The effects of the consumption of dairy products or their components on T2DM and IRS was investigated in two meta-analyses.^18,24 The results of these studies confirmed the protective effect of dairy product, calcium, and vitamin D intake. The authors of the first study¹⁸ reported 10% (RR 0.92; CI, 0.86-0.97) and 25% (RR 0.74; CI, 0.64-0.84) reductions in the probability of developing T2DM and IRS, respectively, with highest intake of milk or dairy products. In the second study,²⁴ the consumption of 3 to 5 portions of dairy products per day reduced the probability of developing T2DM (OR 0.86; CI, 0.79-0.93) and IRS (OR 0.71; CI 0.57-0.89) compared to the intake of less than 1.5 portions per day.
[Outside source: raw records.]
-- ==== Sys2Proof/Word.lean ====
section
/-! DEFINITION. The word types of the engine (spec/00_scope.md R7, R8). All values are unsigned. -/

namespace Sys2Proof

/-- A byte: one channel level, one packet byte, one template byte (R7). -/
abbrev Byte := BitVec 8

/-- A 32-bit IPv4 address, the first dotted-decimal octet in bits 31:24 (R7, R66). -/
abbrev Ip := BitVec 32

/-- The 16-bit index of a host access: a CSR number or a byte index (R60, R92). -/
abbrev Index := BitVec 16

/-- A 32-bit CSR value, write datum or read datum (R7, R92). -/
abbrev Word32 := BitVec 32

/-- A 16-bit Art-Net opcode (R83). -/
abbrev Opcode := BitVec 16

/-- A 64-bit host operation word (R92). -/
abbrev HostWord := BitVec 64

end Sys2Proof
end

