-- ==== Sys2Proof/Machine/Flags.lean ====
section
/-! DEFINITION. The one flag, `RESULT.DMX_CHANGED` (spec/10_state.md R32, R43), and the read datum. -/

namespace Sys2Proof.Machine

/-- `zext_32` of a result bit (R131). -/
def resultDatum (r : Bool) : Word32 := if r then 1#32 else 0#32

/-- The end of every `INGEST`: `RESULT <- r` and `RDATA <- zext_32(r)` (R131). -/
def finish (p : Bool × State) : State := { p.2 with result := p.1, rdata := resultDatum p.1 }

/-- Returns a read datum: `RDATA <- v` (R92). -/
def answer (v : Word32) (s : State) : State := { s with rdata := v }

end Sys2Proof.Machine
end

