-- ==== Sys2Proof/Machine/Step.lean ====
section
/-! DEFINITION. One step of the machine: the next host operation, atomically (spec/00_scope.md R11; spec/10_state.md R42). -/

namespace Sys2Proof.Machine

/-- Runs the next host operation word. While the host issues none, the engine holds its state (R2, R260, entry 13). -/
def step (s : State) : Host.Outcome State Fault Refusal :=
  match fetch s with
  | none => .next s
  | some (w, s') => exec (decodeWord w) s'

/-- `s` with the instruction that a number of the opcode table stands for placed where the next step takes it: a host
word as the next operation, a datagram at the port with the `INGEST` that receives it (entries 5, 11). -/
def State.withFetchWord (s : State) (nbits w : Nat) : State :=
  if nbits = 64 then issue (BitVec.ofNat 64 w) [] s
  else issue (hostWord 0x8#4 0 1) [datagramOf 0#32 (tablePacket nbits w)] s

end Sys2Proof.Machine
end

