/-- R71: a write is seen by the operation after it: `OUT_WRITE` by the next `OUT_READ`, `PORT_ADDR` by the address match
of the next ArtDMX, `TPL_WRITE` in the bytes of the next poll reply. -/
def Obligations.WritesAreSeenByTheNextOperation : Prop :=
  (∀ (s t u : State) (idx : Index) (byte : Byte), idx.toNat < 512 → exec (.outWrite idx byte) s = .next t →
      exec (.outRead idx) t = .next u → u.rdata.toNat = byte.toNat)
    ∧ (∀ (s t : State) (v : Word32) (sender : Ip) (body : List Byte), exec (.csrWrite 0x01#16 v) s = .next t →
        10 + body.length ≤ Config.rxCap →
        (bodyByte body 14).toNat + 256 * (bodyByte body 15).toNat ≠ v.toNat % 2 ^ 15 →
        exec (.artDMX sender body) t = .next (droppedState (packet 0x5000#16 body) t))
    ∧ (∀ (s t u : State) (idx : Index) (byte : Byte) (sender : Ip),
        16 ≤ idx.toNat → idx.toNat < 239 → idx.toNat ≠ 190 → exec (.tplWrite idx byte) s = .next t →
        exec (.artPollReplyEmitted sender) t = .next u →
        ∃ r, u.tx = s.tx ++ [r] ∧ r.bytes.getD idx.toNat 0#8 = byte)

/-! ## INGEST -/

/-- R121: with `PRESENT = 0` only `RESULT` and the read datum are written, both 0. -/
def Obligations.IngestWithoutADatagram : Prop :=
  ∀ s : State, exec (.ingest false) s = .next { s with result := false, rdata := 0 }

/-- Entry 6 (DEDUCED, the model's reading of R95 and R227): with `PRESENT = 1` and no datagram at the port the receive
finds none, as in R121. -/
def Obligations.IngestAtAnEmptyPort : Prop :=
  ∀ s : State, s.port = [] → exec (.ingest true) s = .next { s with result := false, rdata := 0 }

/-- R122: a datagram longer than `RX_CAP` is dropped whole: `RESULT` and the read datum are 0 and nothing else changes,
neither `RX` nor `RX_LEN`; so for every row of the format artnet_datagram. (An `INGEST` runs the row of its datagram:
`IngestRunsTheRowOfItsDatagram`.) -/
def Obligations.OversizeDatagramIsDroppedWhole : Prop :=
  ∀ (s : State) (d : Datagram), Config.rxCap < d.bytes.length →
    exec (decodeDatagram d) s = .next { s with result := false, rdata := 0 }

/-- R123: a datagram that fits is captured: `RX_LEN` is its length, `RX` holds its bytes, every later byte of `RX` is as
before; and `RX_READ` then gives its bytes. -/
def Obligations.IngestCapturesTheDatagram : Prop :=
  ∀ (s : State) (d : Datagram) (rest : List Datagram), s.port = d :: rest → d.len.toNat = d.bytes.length →
    d.bytes.length ≤ Config.rxCap →
    ∃ t, exec (.ingest true) s = .next t ∧ Captured d.bytes s t ∧ t.port = rest
      ∧ ∀ idx : Index, idx.toNat < d.bytes.length →
          exec (.rxRead idx) t = .next { t with rdata := (d.bytes.getD idx.toNat 0#8).setWidth 32 }

/-- R120, R126: an `INGEST` of a datagram does exactly what the opcode-table row of that datagram means. -/
def Obligations.IngestRunsTheRowOfItsDatagram : Prop :=
  ∀ (s : State) (d : Datagram) (rest : List Datagram), s.port = d :: rest → d.len.toNat = d.bytes.length →
    exec (.ingest true) s = exec (decodeDatagram d) { s with port := rest }

/-- R180, R184: the row of an ArtAddress packet's command means exactly what the ArtAddress row of the same packet
means. -/
def Obligations.CommandRowsAgreeWithArtAddress : Prop :=
  ∀ (s : State) (d : Datagram) (i : Instr), decodeCommand d = .ok i → exec i s = exec (decodeDatagram d) s

/-- R132, R131: after an `INGEST`, `RESULT` is 1 exactly for the verdicts `DmxAcceptedA`, `DmxAcceptedB`,
`DmxAcceptedSingle` and `AddressCleared`, and the read datum is that bit. -/
def Obligations.ResultIsOneExactlyForTheChangedVerdicts : Prop :=
  ∀ (s t : State) (present : Bool), exec (.ingest present) s = .next t →
    (t.result = true ↔ ingestVerdict present s = .dmxAcceptedA ∨ ingestVerdict present s = .dmxAcceptedB
        ∨ ingestVerdict present s = .dmxAcceptedSingle ∨ ingestVerdict present s = .addressCleared)
      ∧ t.rdata = BitVec.ofNat 32 t.result.toNat

/-- R251: every silent drop leaves `RESULT` 0 and changes nothing but the capture (none where no datagram came or it does
not fit), and transmits nothing; the three outcomes that transmit do so once, and only `AddressCleared` of them has
`RESULT` 1. -/
def Obligations.SilentDropsChangeNothingButTheCapture : Prop :=
  ∀ (s : State) (d : Datagram) (rest : List Datagram), s.port = d :: rest → d.len.toNat = d.bytes.length →
    (ingestVerdict true s = .oversize →
        exec (.ingest true) s = .next { s with port := rest, result := false, rdata := 0 })
      ∧ ((ingestVerdict true s).isDrop = true → ingestVerdict true s ≠ .oversize →
          exec (.ingest true) s = .next (droppedState d.bytes { s with port := rest }))
      ∧ (ingestVerdict true s = .pollReplied ∨ ingestVerdict true s = .addressApplied
          ∨ ingestVerdict true s = .addressCleared →
          ∃ t r, exec (.ingest true) s = .next t ∧ t.tx = s.tx ++ [r]
            ∧ (t.result = true ↔ ingestVerdict true s = .addressCleared))
      ∧ (ingestVerdict false s = .noDatagram
          ∧ exec (.ingest false) s = .next { s with result := false, rdata := 0 })

/-- R130: a datagram with a valid header and any opcode but 0x5000, 0x2000 and 0x6000 is a no-op: result 0, nothing but
the capture; both rows of the opcode table for it, and the `INGEST` of it. -/
def Obligations.OtherOpcodesAreNoOps : Prop :=
  (∀ (s : State) (sender : Ip) (op : Opcode) (body : List Byte), 10 + body.length ≤ Config.rxCap →
      op ≠ 0x5000#16 → op ≠ 0x2000#16 → op ≠ 0x6000#16 →
      exec (.artUnknownOpcode sender op body) s = .next (droppedState (packet op body) s)
        ∧ ∀ rest, s.port = datagramOf sender (packet op body) :: rest →
            exec (.ingest true) s = .next (droppedState (packet op body) { s with port := rest }))
    ∧ ∀ (s : State) (sender : Ip) (body : List Byte), 10 + body.length ≤ Config.rxCap →
        exec (.artPollReplyReceived sender body) s = .next (droppedState (packet 0x2100#16 body) s)

/-- R124, R120: a datagram of fewer than ten bytes, or whose first eight bytes are not the magic, is captured and
otherwise a no-op with result 0; the row of the opcode table for it, and the `INGEST` of it. -/
def Obligations.NotArtNetIsANoOp : Prop :=
  ∀ (s : State) (sender : Ip) (bytes : List Byte), bytes.length ≤ Config.rxCap →
    bytes.length < 10 ∨ bytes.take 8 ≠ Config.magic →
    exec (.notArtNet sender bytes) s = .next (droppedState bytes s)
      ∧ ∀ rest, s.port = datagramOf sender bytes :: rest →
          exec (.ingest true) s = .next (droppedState bytes { s with port := rest })

/-- I2, R123, R272: bytes of `RX` at or beyond `RX_LEN` are never observed: two states that differ only in them take the
same step, up to bytes of `RX` at or beyond the new `RX_LEN`. -/
def Obligations.StaleReceiveBytesAreNeverObserved : Prop :=
  ∀ (s : State) (m : Memory), (∀ i, i < s.rxLen → m.read i = s.rx.read i) →
    (∀ t, step s = .next t → ∃ m', step { s with rx := m } = .next { t with rx := m' }
        ∧ ∀ i, i < t.rxLen → m'.read i = t.rx.read i)
      ∧ ∀ r, step s = .refused r → step { s with rx := m } = .refused r

/-! ## ArtDMX -/

/-- R150: in single-source mode a frame from the bound sender, or from any sender where none is bound, is copied to `OUT`
with the rest of the 512 bytes zeroed, `SLOTS_A` and `OUT_SLOTS` take its count, its sender is source A, and the result
is 1; `A`, `B`, `SRC_B` and `SLOTS_B` are untouched. -/
def Obligations.SingleSourceFrameIsCopied : Prop :=
  ∀ (s : State) (sender : Ip) (body : List Byte), FrameFits body s → s.htpEn = false →
    s.srcA = none ∨ s.srcA = some sender →
    ∃ t, exec (.artDMX sender body) s = .next t
      ∧ t.srcA = some sender ∧ t.srcB = s.srcB
      ∧ (∀ i, i < bodySlots body → t.out.read i = bodyLevel body i)
      ∧ (∀ i, bodySlots body ≤ i → i < 512 → t.out.read i = 0)
      ∧ (∀ i, 512 ≤ i → t.out.read i = s.out.read i)
      ∧ t.slotsA = bodySlots body ∧ t.outSlots = bodySlots body ∧ t.slotsB = s.slotsB ∧ t.a = s.a ∧ t.b = s.b
      ∧ Captured (packet 0x5000#16 body) s t ∧ Reported true t ∧ IngestFrame s t ∧ AddressFrame s t

/-- R145, R149 and the binding of R144: in HTP mode a frame from source A, or from any sender where A is unbound,
overwrites `A[0..n)`, sets `SLOTS_A`, and recomputes the merge over the larger count; where it binds A it first zeroes
`B[0..512)`; the result is 1, and `SRC_B` and `SLOTS_B` are unchanged. -/
def Obligations.SourceAFrameIsMerged : Prop :=
  ∀ (s : State) (sender : Ip) (body : List Byte), FrameFits body s → s.htpEn = true →
    s.srcA = none ∨ s.srcA = some sender →
    ∃ t, exec (.artDMX sender body) s = .next t
      ∧ t.srcA = some sender ∧ t.srcB = s.srcB
      ∧ (∀ i, t.a.read i = if i < bodySlots body then bodyLevel body i else s.a.read i)
      ∧ (∀ i, t.b.read i = if s.srcA = none ∧ i < 512 then 0 else s.b.read i)
      ∧ t.slotsA = bodySlots body ∧ t.slotsB = s.slotsB ∧ t.outSlots = max t.slotsA t.slotsB
      ∧ (∀ i, i < t.outSlots → (t.out.read i).toNat = max (t.a.read i).toNat (t.b.read i).toNat)
      ∧ (∀ i, t.outSlots ≤ i → t.out.read i = s.out.read i)
      ∧ Captured (packet 0x5000#16 body) s t ∧ Reported true t ∧ IngestFrame s t ∧ AddressFrame s t

/-- R146, R147, R149: in HTP mode with source A bound to another sender, a frame from source B, or from any sender where
B is unbound, overwrites `B[0..n)`, sets `SLOTS_B` and recomputes the merge; binding B zeroes nothing; the result is 1,
and `SRC_A`, `A` and `SLOTS_A` are unchanged. -/
def Obligations.SourceBFrameIsMerged : Prop :=
  ∀ (s : State) (sender other : Ip) (body : List Byte), FrameFits body s → s.htpEn = true →
    s.srcA = some other → other ≠ sender → s.srcB = none ∨ s.srcB = some sender →
    ∃ t, exec (.artDMX sender body) s = .next t
      ∧ t.srcA = s.srcA ∧ t.srcB = some sender
      ∧ t.a = s.a ∧ (∀ i, t.b.read i = if i < bodySlots body then bodyLevel body i else s.b.read i)
      ∧ t.slotsA = s.slotsA ∧ t.slotsB = bodySlots body ∧ t.outSlots = max t.slotsA t.slotsB
      ∧ (∀ i, i < t.outSlots → (t.out.read i).toNat = max (t.a.read i).toNat (t.b.read i).toNat)
      ∧ (∀ i, t.outSlots ≤ i → t.out.read i = s.out.read i)
      ∧ Captured (packet 0x5000#16 body) s t ∧ Reported true t ∧ IngestFrame s t ∧ AddressFrame s t
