/-- An `INGEST` of bytes that fit `RX` receives them: the capacity fits `LEN` (R6, R95). -/
theorem exec_ingest_of_fits {s : State} {sender : Ip} {bytes : List Byte} {rest : List Datagram}
    (hport : s.port = datagramOf sender bytes :: rest) (hfit : bytes.length ≤ Config.rxCap) :
    exec (.ingest true) s = .next (receive handle sender bytes { s with port := rest }) :=
  exec_ingest_of_cons hport (datagramOf_len_toNat (hfit.trans Config.rxCap_le) sender)

theorem exec_artPoll (sender : Ip) (body : List Byte) (s : State) :
    exec (.artPoll sender body) s = .next (receive pollRoute sender (packet 0x2000#16 body) s) := rfl

theorem exec_artAddress (sender : Ip) (body : List Byte) (s : State) :
    exec (.artAddress sender body) s
      = .next (receive (addressRouteWith runCommand) sender (packet 0x6000#16 body) s) := rfl

theorem exec_artUnknownOpcode (sender : Ip) (op : Opcode) (body : List Byte) (s : State) :
    exec (.artUnknownOpcode sender op body) s = .next (receive ignoreRoute sender (packet op body) s) := rfl

theorem exec_artPollReplyReceived (sender : Ip) (body : List Byte) (s : State) :
    exec (.artPollReplyReceived sender body) s = .next (receive ignoreRoute sender (packet 0x2100#16 body) s) := rfl

theorem exec_notArtNet (sender : Ip) (bytes : List Byte) (s : State) :
    exec (.notArtNet sender bytes) s = .next (receive ignoreRoute sender bytes s) := rfl

theorem exec_artAddressNoCommand (sender : Ip) (front : List Byte) (c : Byte) (tail : List Byte) (s : State) :
    exec (.artAddressNoCommand sender front c tail) s
      = .next (receive (addressRouteWith noCommand) sender (packet 0x6000#16 (front ++ c :: tail)) s) := rfl

theorem exec_artAddressCancelMerge (sender : Ip) (front tail : List Byte) (s : State) :
    exec (.artAddressCancelMerge sender front tail) s
      = .next (receive (addressRouteWith cancelMerge) sender (packet 0x6000#16 (front ++ 0x01#8 :: tail)) s) := rfl

theorem exec_artAddressClearBuffer (sender : Ip) (front tail : List Byte) (s : State) :
    exec (.artAddressClearBuffer sender front tail) s
      = .next (receive (addressRouteWith clearBuffer) sender (packet 0x6000#16 (front ++ 0x90#8 :: tail)) s) := rfl

/-- Settles O26: the equation of an `INGEST` with `PRESENT = 0`. -/
theorem ingestWithoutADatagram : Obligations.IngestWithoutADatagram :=
  exec_ingest_absent

/-! ## The row of a datagram (R120, R126) -/

/-- A reception depends on what its route does with the captured datagram only. -/
theorem receive_congr {route route' : Nat → Ip → State → Bool × State} {sender : Ip} {bytes : List Byte} {s : State}
    (h : route bytes.length sender (capture bytes s) = route' bytes.length sender (capture bytes s)) :
    receive route sender bytes s = receive route' sender bytes s := by
  rw [receive, receive, h]

/-- An opcode other than the three with a route is ignored (R130). -/
theorem dispatch_of_other {op : Opcode} (hdmx : op ≠ 0x5000#16) (hpoll : op ≠ 0x2000#16) (haddr : op ≠ 0x6000#16) :
    dispatch op = ignoreRoute := by
  funext len sender s
  rw [dispatch, if_neg hdmx, if_neg hpoll, if_neg haddr]

/-- A packet with a header is received by the route of its opcode (R126). -/
theorem receive_handle_packet (op : Opcode) (body : List Byte) (sender : Ip) (s : State) :
    receive handle sender (packet op body) s = receive (dispatch op) sender (packet op body) s :=
  receive_congr (handle_capture_packet op body sender s)

/-- A datagram without a header is ignored (R124). -/
theorem receive_handle_noHeader {bytes : List Byte} (h : ¬(10 ≤ bytes.length ∧ bytes.take 8 = Config.magic))
    (sender : Ip) (s : State) : receive handle sender bytes s = receive ignoreRoute sender bytes s :=
  receive_congr (handle_capture_noHeader h sender s)

/-- The row that a packet decodes to is received by the route of the packet's opcode (R89, R126). -/
theorem exec_decodeDatagram_packet (len : BitVec 16) (sender : Ip) (op : Opcode) (body : List Byte) (s : State) :
    exec (decodeDatagram ⟨len, sender, packet op body⟩) s
      = .next (receive (dispatch op) sender (packet op body) s) := by
  rw [decodeDatagram_packet]
  split_ifs with hdmx hpoll haddr hreply
  · subst hdmx
    rfl
  · subst hpoll
    rfl
  · subst haddr
    rfl
  · subst hreply
    rfl
  · rw [dispatch_of_other hdmx hpoll haddr, exec_artUnknownOpcode]

/-- The row of a datagram means its reception by validator and dispatcher (R120). -/
theorem exec_decodeDatagram (d : Datagram) (s : State) :
    exec (decodeDatagram d) s = .next (receive handle d.sender d.bytes s) := by
  obtain ⟨len, sender, bytes⟩ := d
  by_cases hheader : 10 ≤ bytes.length ∧ bytes.take 8 = Config.magic
  · obtain ⟨hlen, hmagic⟩ := hheader
    rw [packet_of_header hlen hmagic, exec_decodeDatagram_packet, receive_handle_packet]
  · rw [decodeDatagram_noHeader hheader, exec_notArtNet, receive_handle_noHeader hheader]

/-- Settles O30: the `INGEST` and the row are the same reception. -/
theorem ingestRunsTheRowOfItsDatagram : Obligations.IngestRunsTheRowOfItsDatagram := by
  intro s d rest hport hlen
  rw [exec_ingest_of_cons hport hlen, exec_decodeDatagram]

/-- Settles O28, by the capacity check of the datagram's reception. -/
theorem oversizeDatagramIsDroppedWhole : Obligations.OversizeDatagramIsDroppedWhole := by
  intro s d hover
  rw [exec_decodeDatagram, receive_of_oversize hover]
  rfl

/-! ## The capture (R123) -/

/-- A handler that keeps its frame leaves the datagram captured. -/
theorem HandlerFrame.captured {bytes : List Byte} {s : State} {p : Bool × State}
    (h : HandlerFrame (capture bytes s) p.2) : Captured bytes s (finish p) where
  rxLen := h.rxLen
  inside i hi := by
    have hrx : (finish p).rx = (capture bytes s).rx := h.rx
    rw [hrx, capture_read, if_pos hi]
  beyond i hi := by
    have hrx : (finish p).rx = (capture bytes s).rx := h.rx
    rw [hrx, capture_read, if_neg (Nat.not_lt.2 hi)]
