structure PresetSet where
  way0 : PresetRecord
  way1 : PresetRecord
  lru : Nat
deriving DecidableEq, Repr

structure PresetWindow where
  enabled : Bool
  base : Nat
  exponent : Nat
deriving DecidableEq, Repr

inductive PresetErrorKind where
  | double | duplicate
deriving DecidableEq, Repr

inductive PresetSource where
  | probe | lookup | fill | scrub | host
deriving DecidableEq, Repr

structure ErrorLatch where
  kind : PresetErrorKind
  tx : Nat
  setNo : Nat
  way : Nat
  source : PresetSource
  elapsed : Nat
deriving DecidableEq, Repr

/-- How a save or restore ended, R191 to R193. -/
inductive CopyEnd where
  | done
  | failed (page : Nat)
  | frozen | reset
deriving DecidableEq, Repr

structure SaveOutcome where
  outcome : CopyEnd
  pages : Nat
deriving DecidableEq, Repr

/-- The counts of a restore, in the order of the table of R192. -/
structure RestoreCounts where
  blank : Nat
  invalid : Nat
  bad : Nat
  windowed : Nat
  present : Nat
  full : Nat
  installed : Nat
deriving DecidableEq, Repr

structure RestoreOutcome where
  outcome : CopyEnd
  pages : Nat
  counts : RestoreCounts
deriving DecidableEq, Repr

/-- A save in progress: the next page to offer and the pages that have ended DONE. -/
structure SaveRun where
  next : Nat
  done : Nat
deriving DecidableEq, Repr

/-- A restore in progress: the next page to read, when its interval ends, whether its read waits, and the counts so far. -/
structure RestoreRun where
  next : Nat
  dueAt : Nat
  waiting : Bool
  counts : RestoreCounts
deriving DecidableEq, Repr

structure PresetCache where
  directories : List (List PresetSet)
  windows : List PresetWindow
  frozen : Bool
  scrubTx : Nat
  scrubSet : Nat
  scrubWay : Nat
  scrubAt : Option Nat
  latch : Option ErrorLatch
  more : Bool
  corrected : Nat
  double : Nat
  duplicate : Nat
  save : Option SaveRun
  restore : Option RestoreRun
  lastSave : Option SaveOutcome
  lastRestore : Option RestoreOutcome
deriving DecidableEq, Repr

/-! ## Line Diagnostics, chapter 11 -/

/-- A fault set, R194: bit 0 UNCHECKED, 1 SHORT_GND, 2 OPEN, 3 CROSS, 4 MISMATCH, 5 ARC, 6 DRIVE, 7 ROUTE. -/
abbrev FaultSet := BitVec 8

inductive DiagStep where
  | insul | loop | cross | matching
deriving DecidableEq, Repr

inductive StepResult where
  | pass | fail | omitted | notSelected | discarded
deriving DecidableEq, Repr

inductive PlanOutcome where
  | notReached | pass | failed | aborted | skippedUndefined | skippedFaulty | skippedBusy
deriving DecidableEq, Repr

/-- The result of one neighbour in a CROSS step, R201. -/
inductive CrossResult where
  | pass | fail | notTested | passedOver
deriving DecidableEq, Repr

/-- One antenna of the run plan, R199 to R201. A step result is none until it is known. -/
structure PlanEntry where
  antenna : Nat
  outcome : PlanOutcome
  byDrive : Bool
  flags : FaultSet
  insul : Option StepResult
  loop : Option StepResult
  cross : Option StepResult
  matching : Option StepResult
  neighbours : List (Nat × CrossResult)
  ratio : Option Nat
deriving DecidableEq, Repr

inductive RunState where
  | idle | active | ending
deriving DecidableEq, Repr

inductive RunOutcome where
  | done | stopped | safety | busFault | reset
deriving DecidableEq, Repr

/-- Where the run stands with its current antenna, R198 to R200: waiting for the bus before its self-check, in its self-check,
before the claim of its next antenna, closing the test switch, measuring, opening the switch to yield the bus, waiting after
a yield, opening the switch at the end of the antenna. -/
inductive RunPhase where
  | waitBus | selfCheck | nextAntenna | connecting | measuring | yielding | yielded | disconnecting
deriving DecidableEq, Repr

/-- The run position: the place in the plan (from 0), its phase, the next or present step, the neighbour of a CROSS step. -/
structure RunPosition where
  index : Nat
  phase : RunPhase
  step : DiagStep
  neighbour : Nat
deriving DecidableEq, Repr

inductive BusState where
  | free | selfCheck | runStep | preUse
deriving DecidableEq, Repr

/-- The orders of 11.2; MATCH carries its frequency. -/
inductive BusOrder where
  | selfCheck
  | insul (ant : Nat)
  | loop (ant : Nat)
  | cross (ant neighbour : Nat)
  | matching (ant freq : Nat)
deriving DecidableEq, Repr

structure Measurement where
  order : BusOrder
  tag : Nat
  sentAt : Nat
  discard : Bool
deriving DecidableEq, Repr

inductive BusFaultCause where
  | selfCheck | timeout
deriving DecidableEq, Repr

inductive PreUsePhase where
  | closing | measuring | opening
deriving DecidableEq, Repr

structure PreUse where
  tx : Nat
  antenna : Nat
  phase : PreUsePhase
deriving DecidableEq, Repr

/-- `closedSwitch`: the antenna whose test switch the run has ordered closed, until it has been seen open or faulted at the end of
the antenna. -/
structure Diagnostics where
  faults : List FaultSet
  lastChecked : List (Option Nat)
  run : RunState
  plan : List PlanEntry
  steps : BitVec 4
  outcome : Option RunOutcome
  position : Option RunPosition
  closedSwitch : Option Nat
  bus : BusState
  measurement : Option Measurement
  busFault : Option (BusFaultCause × Nat)
  preUseQueue : List (Nat × Nat)
  preUse : Option PreUse
  tag : Nat
deriving DecidableEq, Repr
Among the studies that assessed the effect of dairy products on T2DM and IRS,^{12,20,23,25,35} two reported protective effects against T2DM and IRS,^12,20 two observed this effect only for IRS,^23,25 and one reported that dairy consumption did not affect the risk of either T2DM or IRS.³⁵ Among the studies that investigated only the effect of dairy products on IRS,^17,26,36,37 the authors of three of these studies found a protective effect^17,26,36 and one did not.³⁷ However, the study conducted by Snijder et al.³⁷ only assessed dairy intake at baseline. Therefore, one cannot guarantee that the dietary patterns of the participants remained the same during the 6.4 years of follow-up. It should be noted also that the study population was relatively healthy, which might have contributed to the lack of correlations.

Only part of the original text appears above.